> _Data records_
-- ==== Sys2Proof/Tests/Slice0.lean ====
section
/-! SUPPORT. Tests: ill-formed commands that the check refuses, and for every statement a concrete state and command that meet
its hypotheses, with what the command then does at the boundary values. A result that depends on a free value is not tested:
there the hypotheses alone are shown. The expected values are those of the rules that the statements cite. -/

-- One theorem after another: all of them at once take more memory than the check allows.
set_option Elab.async false

namespace Sys2Proof.Tests

open Machine Claim

/-! ### Small states and descriptors -/

/-- The command answers a next state that passes the check. -/
def after (c : Instr) (s : State) (p : State → Bool) : Bool :=
  match exec c s with
  | .next t => p t
  | _ => false

/-- The command leaves the state as it is. -/
def keeps (c : Instr) (s : State) : Bool := after c s (fun t => t = s)

/-- The command faults. -/
def faults (c : Instr) (s : State) : Bool :=
  match exec c s with
  | .fault _ => true
  | _ => false

/-- A running device with nothing stored and nothing waiting. -/
def on (d : Dev := {}) : State := { dev := { d with life := .running }, mem := [], pending := [] }

/-- A running worker, which takes its descriptors from the manager. -/
def wk (d : Dev := {}) : State := on { d with worker := true }

/-- A descriptor whose body begins with the bytes given and is 0 beyond. -/
def desc (b : List Byte) : Desc := { ring := 0, body := (b ++ List.replicate 56 0).take 56 }

/-- A descriptor whose body is 0 but for the bytes given, each from its offset. -/
def descAt (ps : List (Nat × List Byte)) : Desc :=
  { ring := 0, body := ps.foldl (fun b p => patchBytes b p.1 p.2) (List.replicate 56 0) }

/-- The registers of a manager with ring 0 and completion ring 4 of 64 entries enabled and one descriptor to take. -/
def ringRegs : Tab Word := [(aRing 0 0x08, 0x61), (aRing 0 0x10, 1), (aRing 4 0x08, 0x61)]

/-- A running manager with one descriptor of ring 0 to take. -/
def mgr (d : Dev := {}) : State := on { d with regs := ringRegs, host := { d.host with up := true } }

/-- The rings 8 to 10 enabled too, of 64 entries each. -/
def allRings : Tab Word := ringRegs ++ [(aRing 8 0x08, 0x61), (aRing 9 0x08, 0x61), (aRing 10 0x08, 0x61)]

theorem served_worker {op : Nat} {c : Desc} {d : Dev} {b : Bool} {x : HostRead}
    (h : (c.wf && decide (d.life = .running) && decide (d.header op c true b x = none) && d.worker) = true) :
    Served op c d b x := by
  simp only [Bool.and_eq_true, decide_eq_true_eq] at h
  exact ⟨h.1.1.1, h.1.1.2, h.1.2, .inl h.2⟩

theorem served_mgr {op : Nat} {c : Desc} {d : Dev} {b : Bool} {x : HostRead}
    (h : (c.wf && decide (d.life = .running) && decide (d.header op c true b x = none)
      && (d.ready c && decide (d.reg (aRing c.ring.val 0x18) = c.seq) && decide (c.dest = 0))) = true) : Served op c d b x := by
  simp only [Bool.and_eq_true, decide_eq_true_eq] at h
  exact ⟨h.1.1.1, h.1.1.2, h.1.2, .inr ⟨h.2.1.1, h.2.1.2, h.2.2⟩⟩

theorem zeros_of {c : Desc} {lo hi : Nat} (h : (List.range (hi + 1)).all (fun i => decide (i < lo) || decide (c.u8 i = 0)) = true) :
    Zeros c lo hi := by
  intro i h1 h2
  have := List.all_eq_true.mp h i (List.mem_range.mpr (by omega))
  simp only [Bool.or_eq_true, decide_eq_true_eq] at this
  omega

/-! ### Commands that no sender can give are refused by `Instr.wf` -/

theorem wf_desc_short : Instr.wf (.nop { ring := 0, body := [] }) = false := by decide
theorem wf_desc_long : Instr.wf (.unknownOpcode 0x99 { ring := 0, body := List.replicate 57 0 }) = false := by decide
theorem wf_bulk_short : Instr.wf (.attest { ring := 0, body := List.replicate 55 0 } .failed) = false := by decide
theorem wf_tag_idle : Instr.wf (.queuePush (.laneIn 0) 1 0 false) = false := by decide
theorem wf_tag_reserved : Instr.wf (.ingressWordPush 0 1 5) = false := by decide
theorem wf_stat : Instr.wf (.overheadFrame (.pm 0) { stat := 8 }) = false := by decide
theorem wf_k2 : Instr.wf (.overheadFrame (.ms 0) { k2 := 8 }) = false := by decide
theorem wf_time : Instr.wf (.jyTime 0 0 1000000000 0 0 0) = false := by decide
theorem wf_good : Instr.wf (.nop (desc [])) = true ∧ Instr.wf (.queuePush (.laneIn 0) 1 4 false) = true
    ∧ Instr.wf (.jyFrame 0 { head := jyHead 0 0 }) = true := by decide

/-! ### The block as a whole -/

/-- A short descriptor faults by name and a NOP of 56 bytes answers a next state (R10). -/
theorem witness_everyCommandCompletes :
    descOf (.nop { ring := 0, body := [] }) = some { ring := 0, body := [] } ∧ ([] : List Byte).length ≠ 56
    ∧ faults (.nop { ring := 0, body := [] }) (on) = true
    ∧ (desc []).body.length = 56 ∧ after (.nop (desc [])) (on) (fun t => t.pending = []) = true := by decide

/-- A NOP waits behind no command: the step takes it and leaves the queue's rest (log entry 3 for the idle step). -/
theorem test_step_takes_front :
    step { on with pending := [.nop { ring := 0, body := [] }, .swapTick] } = .fault .malformedDescriptor
    ∧ step State.reset = .next State.reset := ⟨rfl, rfl⟩

theorem witness_memoryKeepsItsForm : Memory.wf (on).mem = true ∧ step (on) = .next (idle (on)) := ⟨by decide, rfl⟩

theorem witness_onlyARunningDeviceActs :
    State.reset.dev.life ≠ .running ∧ anyLife .swapTick = false ∧ descOf .swapTick = none
    ∧ keeps .swapTick State.reset = true := by decide

/-- A step that stores: the parts, the bytes and the registers that it may change are named. -/
theorem witness_touches :
    (touchedLine (.laneAcquired 3 200)).isSome = true ∧ (touchedService .swapTick).isSome = true
    ∧ (touchedUnit .secServiceStart).isSome = true ∧ (touchedOutside (.tapInstruction .bypass)).isSome = true
    ∧ after (.laneAcquired 3 200) (on { lanes := [(3, { bstate := .acquire })] }) (fun _ => true) = true
    ∧ after .swapTick (on) (fun _ => true) = true ∧ after .secServiceStart (on) (fun _ => true) = true
    ∧ after (.tapInstruction .bypass) (on) (fun _ => true) = true := by decide

theorem witness_storageChangesOnlyWhereStored :
    exec (.rewind (.laneIn 0)) (on) = .next (on) ∧ ¬mayStore (.rewind (.laneIn 0)) (on) (on) 0 := ⟨rfl, id⟩

theorem witness_registersKeptByReports :
    ownRegs (.laneCalAbort 3) = some [aLane 3 4] ∧ 0x100 ∉ [aLane 3 4] ∧ 0x100 < 0x10000
    ∧ after (.laneCalAbort 3) (on { lanes := [(3, { bstate := .cal })] }) (fun t => t.dev.reg 0x100 = (on).dev.reg 0x100) = true := by
  decide

/-! ### Lanes, ports and their queues -/

def laneS (b : BState) (a : AState := .aligning) : State := on { lanes := [(3, { bstate := b, rate := 9, sending := true })]
                                                                 ports := [(2, { lanes := 2, format := 0x24, astate := a })]
                                                                 tsu := { elapsed := 20000000 } }

/-- A lane that is a port of its own. -/
def loneS (b : BState) (f : Nat := 2) : State := on { lanes := [(3, { bstate := b })], ports := [(3, { lanes := 1, format := f, astate := .aligning })] }

/-- Boundaries of R64 and R71: an input at 200 ppm locks and one at 201 does not; the bound of RATE 9 is 20 ms. A lane of no
port is LOCKED as it acquires. -/
theorem witness_laneBringUp :
    ((laneS .cal).dev.lane 3).bstate = .cal ∧ (laneS .acquire).dev.cdrOnly 3 = false ∧ (laneS .locked).dev.laneOwner 3 = some 2
    ∧ (on { lanes := [(3, { bstate := .acquire })] }).dev.cdrOnly 3 = true
    ∧ after (.laneAcquired 3 200) (on { lanes := [(3, { bstate := .acquire })] }) (fun t => (t.dev.lane 3).bstate = .locked
        && bit (t.dev.reg (aLane 3 4)) 0) = true
    ∧ after (.laneLost 3 false) (laneS .locked .aligned) (fun t => (t.dev.port 2).astate = .aligning && (t.dev.lane 3).cdrLock
        && !(t.dev.lane 3).sending) = true
    ∧ after (.laneCalComplete 3 7) (laneS .cal) (fun t => (t.dev.lane 3).bstate = .acquire && (t.dev.lane 3).calOk
        && (t.dev.lane 3).offsets = some 7) = true
    ∧ after (.laneCalAbort 3) (laneS .cal) (fun t => (t.dev.lane 3).bstate = .acquire && !(t.dev.lane 3).calOk
        && bit (t.dev.reg (aLane 3 4)) 3) = true
    ∧ after (.laneAcquired 3 (-200)) (laneS .acquire) (fun t => (t.dev.lane 3).bstate = .pcsWait && (t.dev.lane 3).cdrLock) = true
    ∧ keeps (.laneAcquired 3 201) (laneS .acquire) = true
    ∧ ((laneS .acquire).dev.lane 3).acqSince + acqBound 9 ≤ (laneS .acquire).dev.now
    ∧ after (.acqRetry 3) (laneS .acquire) (fun t => (t.dev.lane 3).acqSince = 20000000 && t.dev.reg (aLane 3 0x1C) = 1) = true
    ∧ ((laneS .pcsWait).dev.port 2).lanes = 2 ∧ 3 ∈ (laneS .locked).dev.portLanes 2
    ∧ after (.laneLocked 3) (laneS .pcsWait) (fun t => (t.dev.lane 3).bstate = .locked && bit (t.dev.reg (aLane 3 4)) 0
        && (t.dev.port 2).astate = .aligning) = true
    ∧ (loneS .pcsWait).dev.laneOwner 3 = some 3 ∧ ((loneS .pcsWait).dev.port 3).lanes = 1 ∧ (loneS .acquire 0x10).dev.cdrOnly 3 = true
    ∧ after (.laneLocked 3) (loneS .pcsWait) (fun t => (t.dev.port 3).astate = .aligned && (t.dev.lane 3).bstate = .locked) = true
    ∧ after (.laneAcquired 3 200) (loneS .acquire 0x10) (fun t => (t.dev.port 3).astate = .aligned) = true
    ∧ after (.laneCdrLost 3) (laneS .pcsWait) (fun t => (t.dev.lane 3).bstate = .acquire) = true
    ∧ after (.laneLost 3 true) (laneS .locked) (fun t => (t.dev.lane 3).bstate = .acquire && bit (t.dev.reg (aLane 3 4)) 1) = true := by
  decide

/-- A port of two lanes that are LOCKED. -/
def portS (a : AState) : State := on { lanes := [(2, { bstate := .locked }), (3, { bstate := .locked })]
                                       ports := [(2, { lanes := 2, format := 0x24, astate := a })] }

/-- Boundary of R74: a skew of 512 aligns, one of 513 is SKEW_FAIL. -/
theorem witness_portAligns :
    ((portS .aligning).dev.port 2).format ≠ 0 ∧ (portS .aligning).dev.lanesLocked 2 = true ∧ (portS .aligning).dev.shownSkew 2 512 = 512
    ∧ after (.portAligned 2 512) (portS .aligning) (fun t => (t.dev.port 2).astate = .aligned && (t.dev.port 2).skew = 512) = true
    ∧ after (.portAligned 2 513) (portS .aligning) (fun t => (t.dev.port 2).astate = .skewFail && bit (t.dev.reg (aPort 2 4)) 3) = true
    ∧ after (.skewMeasurement 2 512 false) (portS .aligned) (fun t => (t.dev.port 2).astate = .aligned) = true
    ∧ after (.skewMeasurement 2 513 false) (portS .aligned) (fun t => (t.dev.port 2).astate = .aligning) = true
    ∧ after (.skewMeasurement 2 0 true) (portS .aligned) (fun t => (t.dev.port 2).astate = .aligning) = true
    ∧ ((on { ports := [(3, { lanes := 1, format := 2, astate := .aligned })] }).dev.port 3).astate = .aligned
    ∧ after (.skewMeasurement 3 0 true) (on { ports := [(3, { lanes := 1, format := 2, astate := .aligned })] }) (fun t =>
        (t.dev.port 3).astate = .aligned) = true := by decide

/-- Lane 48, RATE 12, RX_CAL, the boundary taps −16 and 15 with 32 between them. -/
def laneCfg48 : Desc := desc [48, 12, 9, 2, 0xF0, 32, 15, 1]

theorem witness_laneCfg :
    Served 0x10 laneCfg48 (wk).dev ∧ Zeros laneCfg48 8 55 ∧ laneCfg48.u8 0 ≤ 63 ∧ (laneCfg48.u8 1 ≤ 9 ∨ laneCfg48.u8 1 ≤ 12 ∧ 48 ≤ laneCfg48.u8 0)
    ∧ laneCfg48.u8 2 ≤ 31 ∧ laneCfg48.u8 3 ≤ 2 ∧ laneCfg48.u8 5 ≤ 63 ∧ laneCfg48.u8 7 ≤ 1 ∧ -16 ≤ signed 8 (laneCfg48.u8 4)
    ∧ signed 8 (laneCfg48.u8 4) ≤ 15 ∧ -16 ≤ signed 8 (laneCfg48.u8 6) ∧ signed 8 (laneCfg48.u8 6) ≤ 15
    ∧ (signed 8 (laneCfg48.u8 4)).natAbs + laneCfg48.u8 5 + (signed 8 (laneCfg48.u8 6)).natAbs ≤ 63
    ∧ (wk).dev.laneOwner 48 = none
    ∧ after (.laneCfg laneCfg48) (wk) (fun t => (t.dev.lane 48).bstate = .cal && (t.dev.lane 48).rate = 12 && (t.dev.lane 48).txPre = 0xF0
        && (t.dev.lane 48).loopback = 2) = true
    ∧ after (.laneCfg (desc [48, 12, 0, 0, 0, 48, 0, 1])) (wk) (fun t => (t.dev.lane 48).bstate = .off) = true :=
  ⟨served_worker (by decide), zeros_of (by decide), by decide +kernel⟩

> _Task to carry out_
Count the lines of the material above that contain the string "tapInstruction". Write nothing but the count.

> _Exercise solution_
2